The article introduces MemDelta, a controlled evaluation protocol for agent memory systems that isolates individual components to prevent confounding variables from skewing results. Using the LongMemEval-S dataset with 500 questions across three model families, the study reveals that reported gains often mix changes in memory methods with variations in language models or retrieval pipelines.
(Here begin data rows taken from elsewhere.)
-- ==== Sys2Proof/Decode.lean ====
section
/-! DEFINITION. The decoder (`30_encoding.md` sections 2 to 5): byte helpers, opcode fields, operand tables, the rows
of the opcode table by family and operand, the two opcode maps, the list decoder, the descriptor of each instruction
(byte, length, cycles, mnemonic template, R126) and the encoder written from the descriptors. -/

namespace Sys2Proof

/-! ## Bytes and words (`00_scope.md` R9, R10; `20_memory.md` R69) -/

/-- `v[15:8]`. -/
def hiByte (v : Word) : Byte := v.extractLsb' 8 8

/-- `v[7:0]`. -/
def loByte (v : Word) : Byte := v.extractLsb' 0 8

/-- `hi ++ lo` (R9). -/
def joinBytes (hi lo : Byte) : Word := hi ++ lo

/-- `zext_16(v)` (R10). -/
def zext16 (v : Byte) : Word := v.setWidth 16

/-- `sext_16(v)` (R10). -/
def sext16 (v : Byte) : Word := v.signExtend 16

/-! ## Opcode fields (`30_encoding.md` R105) -/

/-- `x = op[7:6]`. -/
def fieldX (op : Byte) : Nat := op.toNat / 64

/-- `y = op[5:3]`. -/
def fieldY (op : Byte) : Nat := op.toNat / 8 % 8

/-- `z = op[2:0]`. -/
def fieldZ (op : Byte) : Nat := op.toNat % 8

/-- `p = op[5:4]`. -/
def fieldP (op : Byte) : Nat := op.toNat / 16 % 4

/-- `q = op[3]`. -/
def fieldQ (op : Byte) : Nat := op.toNat / 8 % 2

/-! ## Operand tables (`30_encoding.md` R110-R115); a field value past the last listed one is the last one -/

/-- R110. -/
def operand8Of : Nat → Operand8
  | 0 => .reg .b
  | 1 => .reg .c
  | 2 => .reg .d
  | 3 => .reg .e
  | 4 => .reg .h
  | 5 => .reg .l
  | 6 => .atHL
  | _ => .reg .a

/-- R111. -/
def r16Of : Nat → R16
  | 0 => .bc
  | 1 => .de
  | 2 => .hl
  | _ => .sp

/-- R112. -/
def r16StkOf : Nat → R16Stk
  | 0 => .bc
  | 1 => .de
  | 2 => .hl
  | _ => .af

/-- R113. -/
def condOf : Nat → Cond
  | 0 => .nz
  | 1 => .z
  | 2 => .nc
  | _ => .c

/-- R114. -/
def aluOf : Nat → AluOp
  | 0 => .add
  | 1 => .adc
  | 2 => .sub
  | 3 => .sbc
  | 4 => .and
  | 5 => .xor
  | 6 => .or
  | _ => .cp

/-- R115. -/
def rotOf : Nat → RotOp
  | 0 => .rlc
  | 1 => .rrc
  | 2 => .rl
  | 3 => .rr
  | 4 => .sla
  | 5 => .sra
  | 6 => .swap
  | _ => .srl

/-- R116, z = 2: the address operand for p = 0..3. -/
def indirectAOf : Nat → IndirectA
  | 0 => .bc
  | 1 => .de
  | 2 => .hli
  | _ => .hld

/-- The bit index b of the extended table (R106). -/
def bitOf (y : Nat) : Fin 8 := Fin.ofNat 8 y

/-! ## The rows of the table by family and operand: which constructor is which row -/

/-- LD r,r'; LD r,(HL); LD (HL),r (R117); the slot LD (HL),(HL) is HALT. -/
def rowLd8 : Operand8 → Operand8 → Instr
  | .reg .b, .reg .b => .ld_b_b
  | .reg .b, .reg .c => .ld_b_c
  | .reg .b, .reg .d => .ld_b_d
  | .reg .b, .reg .e => .ld_b_e
  | .reg .b, .reg .h => .ld_b_h
  | .reg .b, .reg .l => .ld_b_l
  | .reg .b, .atHL => .ld_b_atHL
  | .reg .b, .reg .a => .ld_b_a
  | .reg .c, .reg .b => .ld_c_b
  | .reg .c, .reg .c => .ld_c_c
  | .reg .c, .reg .d => .ld_c_d
  | .reg .c, .reg .e => .ld_c_e
  | .reg .c, .reg .h => .ld_c_h
  | .reg .c, .reg .l => .ld_c_l
  | .reg .c, .atHL => .ld_c_atHL
  | .reg .c, .reg .a => .ld_c_a
  | .reg .d, .reg .b => .ld_d_b
  | .reg .d, .reg .c => .ld_d_c
  | .reg .d, .reg .d => .ld_d_d
  | .reg .d, .reg .e => .ld_d_e
  | .reg .d, .reg .h => .ld_d_h
  | .reg .d, .reg .l => .ld_d_l
  | .reg .d, .atHL => .ld_d_atHL
  | .reg .d, .reg .a => .ld_d_a
  | .reg .e, .reg .b => .ld_e_b
  | .reg .e, .reg .c => .ld_e_c
  | .reg .e, .reg .d => .ld_e_d
  | .reg .e, .reg .e => .ld_e_e
  | .reg .e, .reg .h => .ld_e_h
  | .reg .e, .reg .l => .ld_e_l
  | .reg .e, .atHL => .ld_e_atHL
  | .reg .e, .reg .a => .ld_e_a
  | .reg .h, .reg .b => .ld_h_b
  | .reg .h, .reg .c => .ld_h_c
  | .reg .h, .reg .d => .ld_h_d
  | .reg .h, .reg .e => .ld_h_e
  | .reg .h, .reg .h => .ld_h_h
  | .reg .h, .reg .l => .ld_h_l
  | .reg .h, .atHL => .ld_h_atHL
  | .reg .h, .reg .a => .ld_h_a
  | .reg .l, .reg .b => .ld_l_b
  | .reg .l, .reg .c => .ld_l_c
  | .reg .l, .reg .d => .ld_l_d
  | .reg .l, .reg .e => .ld_l_e
  | .reg .l, .reg .h => .ld_l_h
  | .reg .l, .reg .l => .ld_l_l
  | .reg .l, .atHL => .ld_l_atHL
  | .reg .l, .reg .a => .ld_l_a
  | .atHL, .reg .b => .ld_atHL_b
  | .atHL, .reg .c => .ld_atHL_c
  | .atHL, .reg .d => .ld_atHL_d
  | .atHL, .reg .e => .ld_atHL_e
  | .atHL, .reg .h => .ld_atHL_h
  | .atHL, .reg .l => .ld_atHL_l
  | .atHL, .atHL => .halt
  | .atHL, .reg .a => .ld_atHL_a
  | .reg .a, .reg .b => .ld_a_b
  | .reg .a, .reg .c => .ld_a_c
  | .reg .a, .reg .d => .ld_a_d
  | .reg .a, .reg .e => .ld_a_e
  | .reg .a, .reg .h => .ld_a_h
  | .reg .a, .reg .l => .ld_a_l
  | .reg .a, .atHL => .ld_a_atHL
  | .reg .a, .reg .a => .ld_a_a

/-- LD r,d8 and LD (HL),d8 (R116, z = 6). -/
def rowLdImm8 : Operand8 → Byte → Instr
  | .reg .b, n => .ld_b_d8 n
  | .reg .c, n => .ld_c_d8 n
  | .reg .d, n => .ld_d_d8 n
  | .reg .e, n => .ld_e_d8 n
  | .reg .h, n => .ld_h_d8 n
  | .reg .l, n => .ld_l_d8 n
  | .atHL, n => .ld_atHL_d8 n
  | .reg .a, n => .ld_a_d8 n

/-- INC r and INC (HL) (R116, z = 4). -/
def rowInc8 : Operand8 → Instr
  | .reg .b => .inc_b
  | .reg .c => .inc_c
  | .reg .d => .inc_d
  | .reg .e => .inc_e
  | .reg .h => .inc_h
  | .reg .l => .inc_l
  | .atHL => .inc_atHL
  | .reg .a => .inc_a
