/-- R66: the state after `MemWrite(addr, 1, v)` where it does not fault. -/
def State.poke (s : State) (a : Word) (v : Byte) : State :=
  match region a with
  | .cartFixed => s
  | .cartSwitchable => s
  | .vram => { s with ram := s.ram.write a.toNat v }
  | .cartRam => { s with ram := s.ram.write a.toNat v }
  | .wramFixed => { s with ram := s.ram.write a.toNat v }
  | .wramSwitchable => { s with ram := s.ram.write a.toNat v }
  | .echo => { s with ram := s.ram.write (echoTarget s.params.echoPolicy a).toNat v }
  | .oam => if oamStored a then { s with ram := s.ram.write a.toNat v } else s
  | .io => s.ioPoke a v
  | .hram => { s with ram := s.ram.write a.toNat v }
  | .ie => { s with ie := v }

/-- `MemWrite(addr, 1, v)` (R12, R66). -/
def memWrite (a : Word) (v : Byte) (s : State) : Res State :=
  if s.restricted a then raise (.restrictedAccess a) s
  else if isDma a then raise (.unmodelledDevice a) s
  else .next (s.poke a v)

/-- `MemRead16(a)` (R12, R70): the byte at `a`, then the byte at `a + 1`, which is the high one. -/
def memRead16 (a : Word) (s : State) : Res (Word × State) :=
  andThen (memRead a s) fun (lo, s1) =>
  andThen (memRead (a + 1) s1) fun (hi, s2) => .next (joinBytes hi lo, s2)

/-- `MemWrite16(a, v)` (R12): `v[7:0]` at `a`, then `v[15:8]` at `a + 1`. -/
def memWrite16 (a v : Word) (s : State) : Res State :=
  andThen (memWrite a (loByte v) s) fun s1 => memWrite (a + 1) (hiByte v) s1

/-! ## The bus primitive with a length (`20_memory.md` R61) -/

/-- What the bus answers: bytes, or `Fail(OutOfRange)`, which is no fault of a step. -/
inductive BusAnswer (α : Type) where
  | ok (x : α)
  | outOfRange
deriving DecidableEq, Repr

/-- The bytes at `a`, `a + 1`, ... one `MemRead` each. -/
def readBytes : Nat → Word → State → Res (List Byte × State)
  | 0, _, s => .next ([], s)
  | n + 1, a, s =>
    andThen (memRead a s) fun (v, s1) =>
    andThen (readBytes n (a + 1) s1) fun (vs, s2) => .next (v :: vs, s2)

/-- One `MemWrite` for each byte. -/
def writeBytes : List Byte → Word → State → Res State
  | [], _, s => .next s
  | v :: vs, a, s => andThen (memWrite a v s) fun s1 => writeBytes vs (a + 1) s1

/-- R61: `read(address, length)`; fails when `address + length` exceeds 0x10000. -/
def busRead (addr : Nat) (length : Nat) (s : State) : BusAnswer (Res (List Byte × State)) :=
  if addr + length ≤ 0x10000 then .ok (readBytes length (BitVec.ofNat 16 addr) s) else .outOfRange

/-- R61: `write(address, bytes)`. -/
def busWrite (addr : Nat) (bytes : List Byte) (s : State) : BusAnswer (Res State) :=
  if addr + bytes.length ≤ 0x10000 then .ok (writeBytes bytes (BitVec.ofNat 16 addr) s) else .outOfRange

/-! ## The register file (`10_state.md` R20-R23) -/

/-- F as a byte (R22): the flags at bits 7..4, zeros below. -/
def Flags.toByte (f : Flags) : Byte :=
  BitVec.ofBool f.z ++ BitVec.ofBool f.n ++ BitVec.ofBool f.h ++ BitVec.ofBool f.c ++ (0 : BitVec 4)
- Verbatim RAG performance (47.2%) is statistically similar to full-context GPT-4o-mini (49.8%), but ranking reversals occur across models, such as Gemini gaining +14pp from full context while Sonnet gains +31pp from RAG due to refusal rates.
- Swapping only the embedding model in an identical pipeline shifts accuracy by +6.2pp at n = 500 (p = 0.004), demonstrating that a single variable can flip conclusions, such as Mem0 beating MiniLM-RAG by +11pp but losing to cloud-RAG by 1.2pp.
- Agent self-memory achieves 42% accuracy, underperforming basic retrieval which reaches 47%.
- On two specific question types (n = 88), Mem0 matches cloud RAG performance (72.7% vs. 73.9%) at 50 times the cost, indicating narrow rather than general gains.
The authors recommend that memory evaluations fix embedding models across comparisons, stratify results by model family, and report write-path costs to accurately attribute performance gains to specific architectural changes.